-- ==== Sys2Proof/Machine/Ops.lean ====
section
/-! DEFINITION. Queues, registers, regions, pending operations, the end of strands and groups, taking a precise trap and returning
from one (R25, R84, R85, R104 to R111, R122, R134, R277). -/

namespace Sys2Proof.Machine

/-! ## Queues (R122) -/

/-- How many of the next `n` pushes occupy an entry: a replayed push does not (R138). -/
def Queue.live (q : Queue) (n : Nat) : Nat := n - q.s

/-- Whether `n` entries can be pushed or reserved now (R122). -/
def Queue.room (q : Queue) (n : Nat) : Bool := decide (q.p - q.c + q.live n ≤ q.depth)

/-- Pushing one value, or dropping a replayed push (R122, R138). -/
def Queue.push (q : Queue) (v : TVal) : Queue :=
  if 0 < q.s then { q with s := q.s - 1 } else { q with ents := q.ents ++ [some v], p := q.p + 1 }

/-- Reserving one entry (R122): its number, or none for a replayed one (R138). -/
def Queue.reserve (q : Queue) : Option Nat × Queue :=
  if 0 < q.s then (none, { q with s := q.s - 1 }) else (some q.p, { q with ents := q.ents ++ [none], p := q.p + 1 })

/-- Delivering into a reserved entry (R122). An entry a discard removed takes nothing. -/
def Queue.deliver (q : Queue) (n : Nat) (v : TVal) : Queue :=
  if q.c ≤ n && n < q.p then { q with ents := lset q.ents (n - q.c) (some v) } else q

/-- The entry a pop takes, if it is there and delivered (R122). -/
def Queue.front (q : Queue) (i : Nat) : Option TVal :=
  if q.q + i < q.p then lget q.ents (q.q + i - q.c) none else none

/-- Whether `n` entries can be popped now. -/
def Queue.ready (q : Queue) (n : Nat) : Bool := (List.range n).all fun i => (q.front i).isSome

/-- `n` pops: the entries stay held until a commit (R122). -/
def Queue.popN (q : Queue) (n : Nat) : Queue := { q with q := q.q + n }

/-- Committing the pops: C := Q (R122). -/
def Queue.commit (q : Queue) : Queue := { q with ents := q.ents.drop (q.q - q.c), c := q.q }

/-- The queue that a strand pops through a port number (Table 2.4), `mq` and `cq` being the inbound ones. -/
def popPort (k : StrandKind) (n : Nat) : Option QName :=
  match k, n with
  | .a, 121 => some .sq
  | .a, 123 => some .aq
  | .a, 125 => some .cqIn
  | .x, 120 => some .lq
  | .x, 122 => some .xq
  | .x, 124 => some .mqIn
  | _, _ => none

/-- The queue that a strand pushes through a port number (Table 2.4), `mq` and `cq` being the outbound ones. -/
def pushPort (k : StrandKind) (n : Nat) : Option QName :=
  match k, n with
  | .a, 120 => some .lq
  | .a, 122 => some .xq
  | .a, 125 => some .cqOut
  | .x, 121 => some .sq
  | .x, 123 => some .aq
  | .x, 124 => some .mqOut
  | _, _ => none

/-- The queues whose entries a strand's commit releases: those it pops, and its outbound engine queue, whose entries its commit
instructions consume (R122, R123, R134). -/
def poppedBy : StrandKind → List QName
  | .a => [.sq, .aq, .cqIn, .cqOut]
  | .x => [.lq, .xq, .mqIn, .mqOut]

/-- The strand that pushes a queue; none where an engine does (R123). -/
def pusherOf : QName → Option StrandKind
  | .lq => some .a
  | .xq => some .a
  | .cqOut => some .a
  | .sq => some .x
  | .aq => some .x
  | .mqOut => some .x
  | .mqIn => none
  | .cqIn => none

/-- The strand that pops a queue; none where an engine does. -/
def popperOf : QName → Option StrandKind
  | .lq => some .x
  | .xq => some .x
  | .mqIn => some .x
  | .sq => some .a
  | .aq => some .a
  | .cqIn => some .a
  | .mqOut => none
  | .cqOut => none

/-- Whether a strand of a thread has ended, or is not there. -/
def State.hasEnded (s : State) (k : StrandKey) : Bool :=
  match s.strand k with
  | some x => x.phase == .ended
  | none => true

def State.modQ (s : State) (t : ThreadKey) (n : QName) (f : Queue → Queue) : State :=
  s.modThread t fun x => { x.setQ n (f (x.q n)) with act := s.cycle }

/-- Popping the entries of a word that issues later than it read them. -/
def State.popAll (s : State) (t : ThreadKey) : List (QName × Nat) → State
  | [] => s
  | (n, i) :: l => (s.modQ t n (·.popN i)).popAll t l

/-! ## Registers (R28, R29) -/

/-- Writing a physical register, value and tag together (R45). What a discard would have put back there is written over with it. -/
def Strand.setPhys (x : Strand) (n : Nat) (v : TVal) : Strand :=
  { x with regs := lset x.regs n v, prov := x.prov.filter (·.reg != n) }

/-- A part of operation `op`, which has not committed, writes a physical register: what it held is kept (R44). -/
def Strand.setProv (x : Strand) (op n : Nat) (v : TVal) : Strand :=
  { x with regs := lset x.regs n v, prov := ⟨n, op, lget x.regs n ⟨0#32, 0#5⟩⟩ :: x.prov }

/-- What is kept, the latest first, once operation `op` is complete: of the registers that it wrote nothing that it or an earlier
operation overwrote. -/
def settleProv (op : Nat) : List Nat → List Prov → List Prov
  | _, [] => []
  | done, e :: l =>
    if e.op == op then settleProv op (e.reg :: done) l
    else if done.contains e.reg then settleProv op done l
    else e :: settleProv op done l

/-- Putting back what the parts of squashed operations overwrote, the latest first (R44, R137). -/
def Strand.unprov (x : Strand) : Strand :=
  { x with regs := x.prov.foldl (fun r e => lset r e.reg e.old) x.regs, prov := [] }

/-- Predicates (R80). -/
def Strand.pred (x : Strand) (n : BitVec 7) : Bool := x.preds.getLsbD n.toNat
def Strand.setPred (x : Strand) (n : BitVec 7) (b : Bool) : Strand :=
  { x with preds := BitVec.ofNat 128 (setBit x.preds.toNat n.toNat b) }

/-- The flags that are not clear, as a mask (R18, R25). -/
def Strand.pendingMask (x : Strand) : Nat :=
  (List.range 12).foldl (fun m i => if lget x.flags i 0 != 0 then m + 2 ^ i else m) 0

/-! ## Where a strand stands in its clause (R14, R18, R19) -/

/-- Fields of the clause header (Table 2.1). -/
def hdrWait (h : Word) : Nat := bitsOf h.toNat 31 20
def hdrFlagA (h : Word) : Nat := bitsOf h.toNat 19 16
def hdrFlagB (h : Word) : Nat := bitsOf h.toNat 15 12
def hdrLen (h : Word) : Nat := bitsOf h.toNat 11 8
def hdrGen (h : Word) : Bool := h.getLsbD 7
def hdrPred (h : Word) : BitVec 7 := h.extractLsb' 0 7

/-- The header of the following clause: clause PC + 4 × (LEN + 2) (R83). -/
def Strand.nextHdr (x : Strand) : BitVec 57 := x.cpc + BitVec.ofNat 57 (4 * (hdrLen x.hdr + 2))

/-- The index of the body word at the program counter. -/
def Strand.idx (x : Strand) : Nat := (x.pc - x.cpc).toNat / 4 - 1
################
Assignment » Using the listing above, return all lines where the word "Option" occurs.

Response box »
def Queue.reserve (q : Queue) : Option Nat × Queue :=
def Queue.front (q : Queue) (i : Nat) : Option TVal :=
def popPort (k : StrandKind) (n : Nat) : Option QName :=
def pushPort (k : StrandKind) (n : Nat) : Option QName :=
def pusherOf : QName → Option StrandKind
def popperOf : QName → Option StrandKind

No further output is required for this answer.